Problem to solve: What is needed here is an exact reprint of every record below.

┌─ Recorded data

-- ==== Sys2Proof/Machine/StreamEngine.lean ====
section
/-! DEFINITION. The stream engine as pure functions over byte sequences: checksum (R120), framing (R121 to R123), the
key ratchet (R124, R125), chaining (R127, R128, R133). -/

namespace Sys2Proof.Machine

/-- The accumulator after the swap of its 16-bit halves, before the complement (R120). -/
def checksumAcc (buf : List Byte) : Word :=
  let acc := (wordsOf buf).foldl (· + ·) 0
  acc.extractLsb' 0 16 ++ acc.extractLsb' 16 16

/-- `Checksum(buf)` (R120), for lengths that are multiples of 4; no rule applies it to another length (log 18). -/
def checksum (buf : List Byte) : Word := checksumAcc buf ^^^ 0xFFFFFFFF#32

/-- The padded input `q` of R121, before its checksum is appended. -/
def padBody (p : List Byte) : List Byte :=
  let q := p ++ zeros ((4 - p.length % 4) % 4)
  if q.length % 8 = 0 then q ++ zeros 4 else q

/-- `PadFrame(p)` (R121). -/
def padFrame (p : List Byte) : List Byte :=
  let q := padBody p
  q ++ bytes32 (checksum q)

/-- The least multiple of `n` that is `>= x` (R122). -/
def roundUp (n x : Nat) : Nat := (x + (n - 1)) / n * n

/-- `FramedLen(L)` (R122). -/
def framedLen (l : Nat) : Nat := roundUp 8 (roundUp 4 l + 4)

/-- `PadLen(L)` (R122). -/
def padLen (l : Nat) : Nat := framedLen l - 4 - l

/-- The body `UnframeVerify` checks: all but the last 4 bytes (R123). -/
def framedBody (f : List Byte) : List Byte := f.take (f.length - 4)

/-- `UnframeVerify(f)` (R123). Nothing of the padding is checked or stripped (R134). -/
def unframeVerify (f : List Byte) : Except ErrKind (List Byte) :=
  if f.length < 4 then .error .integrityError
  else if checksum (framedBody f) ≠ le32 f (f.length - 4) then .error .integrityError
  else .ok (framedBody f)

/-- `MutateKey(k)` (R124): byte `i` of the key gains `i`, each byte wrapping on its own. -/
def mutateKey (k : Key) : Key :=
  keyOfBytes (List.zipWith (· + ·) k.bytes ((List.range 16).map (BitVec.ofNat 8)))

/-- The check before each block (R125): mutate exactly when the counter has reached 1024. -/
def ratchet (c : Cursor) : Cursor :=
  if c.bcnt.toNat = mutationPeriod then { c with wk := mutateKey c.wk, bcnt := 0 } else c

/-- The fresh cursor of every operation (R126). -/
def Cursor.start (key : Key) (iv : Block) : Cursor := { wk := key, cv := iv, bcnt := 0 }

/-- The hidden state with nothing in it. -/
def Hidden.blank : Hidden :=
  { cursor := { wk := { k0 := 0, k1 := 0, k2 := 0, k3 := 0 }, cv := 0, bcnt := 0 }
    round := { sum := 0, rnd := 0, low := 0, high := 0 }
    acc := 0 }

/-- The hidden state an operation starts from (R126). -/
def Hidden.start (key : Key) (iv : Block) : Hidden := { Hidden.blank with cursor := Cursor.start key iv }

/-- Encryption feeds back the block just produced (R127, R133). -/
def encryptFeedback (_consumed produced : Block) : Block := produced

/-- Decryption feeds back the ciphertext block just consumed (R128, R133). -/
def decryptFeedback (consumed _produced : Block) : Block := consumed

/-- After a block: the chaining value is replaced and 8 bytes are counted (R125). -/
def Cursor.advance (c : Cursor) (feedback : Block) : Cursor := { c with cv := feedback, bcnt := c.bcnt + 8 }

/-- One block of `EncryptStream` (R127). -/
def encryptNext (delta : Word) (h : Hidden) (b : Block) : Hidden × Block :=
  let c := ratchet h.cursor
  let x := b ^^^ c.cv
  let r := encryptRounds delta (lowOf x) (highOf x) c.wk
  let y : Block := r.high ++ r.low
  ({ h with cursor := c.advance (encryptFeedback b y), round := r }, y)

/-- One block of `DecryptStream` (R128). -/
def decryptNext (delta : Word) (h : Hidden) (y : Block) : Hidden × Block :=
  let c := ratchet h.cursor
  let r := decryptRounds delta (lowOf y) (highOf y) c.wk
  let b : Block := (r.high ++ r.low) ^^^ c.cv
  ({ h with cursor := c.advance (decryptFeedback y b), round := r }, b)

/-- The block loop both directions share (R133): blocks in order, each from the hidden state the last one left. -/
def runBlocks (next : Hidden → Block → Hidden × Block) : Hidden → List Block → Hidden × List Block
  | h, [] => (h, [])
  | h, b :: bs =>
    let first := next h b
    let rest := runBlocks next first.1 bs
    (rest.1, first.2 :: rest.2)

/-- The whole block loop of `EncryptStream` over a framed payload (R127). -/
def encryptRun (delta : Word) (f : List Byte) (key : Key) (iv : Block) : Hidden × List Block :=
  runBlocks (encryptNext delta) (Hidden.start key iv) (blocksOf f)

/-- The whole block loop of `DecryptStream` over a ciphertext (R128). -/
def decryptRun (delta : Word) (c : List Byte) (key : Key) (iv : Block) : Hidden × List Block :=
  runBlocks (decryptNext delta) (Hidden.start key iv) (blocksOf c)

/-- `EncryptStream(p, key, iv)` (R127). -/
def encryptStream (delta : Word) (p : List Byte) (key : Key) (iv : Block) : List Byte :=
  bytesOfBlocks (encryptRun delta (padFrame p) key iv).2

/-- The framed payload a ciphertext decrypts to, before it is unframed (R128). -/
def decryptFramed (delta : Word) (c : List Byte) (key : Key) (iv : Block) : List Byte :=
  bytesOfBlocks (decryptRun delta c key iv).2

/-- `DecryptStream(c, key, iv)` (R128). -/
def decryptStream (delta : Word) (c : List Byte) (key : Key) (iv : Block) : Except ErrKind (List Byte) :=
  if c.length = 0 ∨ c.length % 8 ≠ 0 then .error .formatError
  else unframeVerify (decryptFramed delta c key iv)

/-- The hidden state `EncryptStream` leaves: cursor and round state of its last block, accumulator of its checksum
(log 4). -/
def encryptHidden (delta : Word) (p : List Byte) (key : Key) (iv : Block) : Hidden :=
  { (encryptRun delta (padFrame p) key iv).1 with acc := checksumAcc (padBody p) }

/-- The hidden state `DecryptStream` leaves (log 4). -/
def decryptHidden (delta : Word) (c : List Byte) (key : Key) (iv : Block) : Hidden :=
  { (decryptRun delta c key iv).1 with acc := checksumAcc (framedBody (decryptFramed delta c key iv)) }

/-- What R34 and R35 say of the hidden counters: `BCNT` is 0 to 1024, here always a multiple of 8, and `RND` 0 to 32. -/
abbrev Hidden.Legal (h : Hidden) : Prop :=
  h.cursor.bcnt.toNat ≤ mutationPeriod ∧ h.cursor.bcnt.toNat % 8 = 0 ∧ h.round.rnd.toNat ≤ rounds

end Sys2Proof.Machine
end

└─

Written answer:
-- ==== Sys2Proof/Machine/StreamEngine.lean ====
section
/-! DEFINITION. The stream engine as pure functions over byte sequences: checksum (R120), framing (R121 to R123), the
key ratchet (R124, R125), chaining (R127, R128, R133). -/

namespace Sys2Proof.Machine

/-- The accumulator after the swap of its 16-bit halves, before the complement (R120). -/
def checksumAcc (buf : List Byte) : Word :=
  let acc := (wordsOf buf).foldl (· + ·) 0
  acc.extractLsb' 0 16 ++ acc.extractLsb' 16 16

/-- `Checksum(buf)` (R120), for lengths that are multiples of 4; no rule applies it to another length (log 18). -/
def checksum (buf : List Byte) : Word := checksumAcc buf ^^^ 0xFFFFFFFF#32

/-- The padded input `q` of R121, before its checksum is appended. -/
def padBody (p : List Byte) : List Byte :=
  let q := p ++ zeros ((4 - p.length % 4) % 4)
  if q.length % 8 = 0 then q ++ zeros 4 else q

/-- `PadFrame(p)` (R121). -/
def padFrame (p : List Byte) : List Byte :=
  let q := padBody p
  q ++ bytes32 (checksum q)

/-- The least multiple of `n` that is `>= x` (R122). -/
def roundUp (n x : Nat) : Nat := (x + (n - 1)) / n * n

/-- `FramedLen(L)` (R122). -/
def framedLen (l : Nat) : Nat := roundUp 8 (roundUp 4 l + 4)

/-- `PadLen(L)` (R122). -/
def padLen (l : Nat) : Nat := framedLen l - 4 - l

/-- The body `UnframeVerify` checks: all but the last 4 bytes (R123). -/
def framedBody (f : List Byte) : List Byte := f.take (f.length - 4)

/-- `UnframeVerify(f)` (R123). Nothing of the padding is checked or stripped (R134). -/
def unframeVerify (f : List Byte) : Except ErrKind (List Byte) :=
  if f.length < 4 then .error .integrityError
  else if checksum (framedBody f) ≠ le32 f (f.length - 4) then .error .integrityError
  else .ok (framedBody f)

/-- `MutateKey(k)` (R124): byte `i` of the key gains `i`, each byte wrapping on its own. -/
def mutateKey (k : Key) : Key :=
  keyOfBytes (List.zipWith (· + ·) k.bytes ((List.range 16).map (BitVec.ofNat 8)))

/-- The check before each block (R125): mutate exactly when the counter has reached 1024. -/
def ratchet (c : Cursor) : Cursor :=
  if c.bcnt.toNat = mutationPeriod then { c with wk := mutateKey c.wk, bcnt := 0 } else c

/-- The fresh cursor of every operation (R126). -/
def Cursor.start (key : Key) (iv : Block) : Cursor := { wk := key, cv := iv, bcnt := 0 }

/-- The hidden state with nothing in it. -/
def Hidden.blank : Hidden :=
  { cursor := { wk := { k0 := 0, k1 := 0, k2 := 0, k3 := 0 }, cv := 0, bcnt := 0 }
    round := { sum := 0, rnd := 0, low := 0, high := 0 }
    acc := 0 }

/-- The hidden state an operation starts from (R126). -/
def Hidden.start (key : Key) (iv : Block) : Hidden := { Hidden.blank with cursor := Cursor.start key iv }

/-- Encryption feeds back the block just produced (R127, R133). -/
def encryptFeedback (_consumed produced : Block) : Block := produced

/-- Decryption feeds back the ciphertext block just consumed (R128, R133). -/
def decryptFeedback (consumed _produced : Block) : Block := consumed

/-- After a block: the chaining value is replaced and 8 bytes are counted (R125). -/
def Cursor.advance (c : Cursor) (feedback : Block) : Cursor := { c with cv := feedback, bcnt := c.bcnt + 8 }

/-- One block of `EncryptStream` (R127). -/
def encryptNext (delta : Word) (h : Hidden) (b : Block) : Hidden × Block :=
  let c := ratchet h.cursor
  let x := b ^^^ c.cv
  let r := encryptRounds delta (lowOf x) (highOf x) c.wk
  let y : Block := r.high ++ r.low
  ({ h with cursor := c.advance (encryptFeedback b y), round := r }, y)

/-- One block of `DecryptStream` (R128). -/
def decryptNext (delta : Word) (h : Hidden) (y : Block) : Hidden × Block :=
  let c := ratchet h.cursor
  let r := decryptRounds delta (lowOf y) (highOf y) c.wk
  let b : Block := (r.high ++ r.low) ^^^ c.cv
  ({ h with cursor := c.advance (decryptFeedback y b), round := r }, b)

/-- The block loop both directions share (R133): blocks in order, each from the hidden state the last one left. -/
def runBlocks (next : Hidden → Block → Hidden × Block) : Hidden → List Block → Hidden × List Block
  | h, [] => (h, [])
  | h, b :: bs =>
    let first := next h b
    let rest := runBlocks next first.1 bs
    (rest.1, first.2 :: rest.2)

/-- The whole block loop of `EncryptStream` over a framed payload (R127). -/
def encryptRun (delta : Word) (f : List Byte) (key : Key) (iv : Block) : Hidden × List Block :=
  runBlocks (encryptNext delta) (Hidden.start key iv) (blocksOf f)

/-- The whole block loop of `DecryptStream` over a ciphertext (R128). -/
def decryptRun (delta : Word) (c : List Byte) (key : Key) (iv : Block) : Hidden × List Block :=
  runBlocks (decryptNext delta) (Hidden.start key iv) (blocksOf c)

/-- `EncryptStream(p, key, iv)` (R127). -/
def encryptStream (delta : Word) (p : List Byte) (key : Key) (iv : Block) : List Byte :=
  bytesOfBlocks (encryptRun delta (padFrame p) key iv).2

/-- The framed payload a ciphertext decrypts to, before it is unframed (R128). -/
def decryptFramed (delta : Word) (c : List Byte) (key : Key) (iv : Block) : List Byte :=
  bytesOfBlocks (decryptRun delta c key iv).2

/-- `DecryptStream(c, key, iv)` (R128). -/
def decryptStream (delta : Word) (c : List Byte) (key : Key) (iv : Block) : Except ErrKind (List Byte) :=
  if c.length = 0 ∨ c.length % 8 ≠ 0 then .error .formatError
  else unframeVerify (decryptFramed delta c key iv)

/-- The hidden state `EncryptStream` leaves: cursor and round state of its last block, accumulator of its checksum
(log 4). -/
def encryptHidden (delta : Word) (p : List Byte) (key : Key) (iv : Block) : Hidden :=
  { (encryptRun delta (padFrame p) key iv).1 with acc := checksumAcc (padBody p) }

/-- The hidden state `DecryptStream` leaves (log 4). -/
def decryptHidden (delta : Word) (c : List Byte) (key : Key) (iv : Block) : Hidden :=
  { (decryptRun delta c key iv).1 with acc := checksumAcc (framedBody (decryptFramed delta c key iv)) }

/-- What R34 and R35 say of the hidden counters: `BCNT` is 0 to 1024, here always a multiple of 8, and `RND` 0 to 32. -/
abbrev Hidden.Legal (h : Hidden) : Prop :=
  h.cursor.bcnt.toNat ≤ mutationPeriod ∧ h.cursor.bcnt.toNat % 8 = 0 ∧ h.round.rnd.toNat ≤ rounds

end Sys2Proof.Machine
end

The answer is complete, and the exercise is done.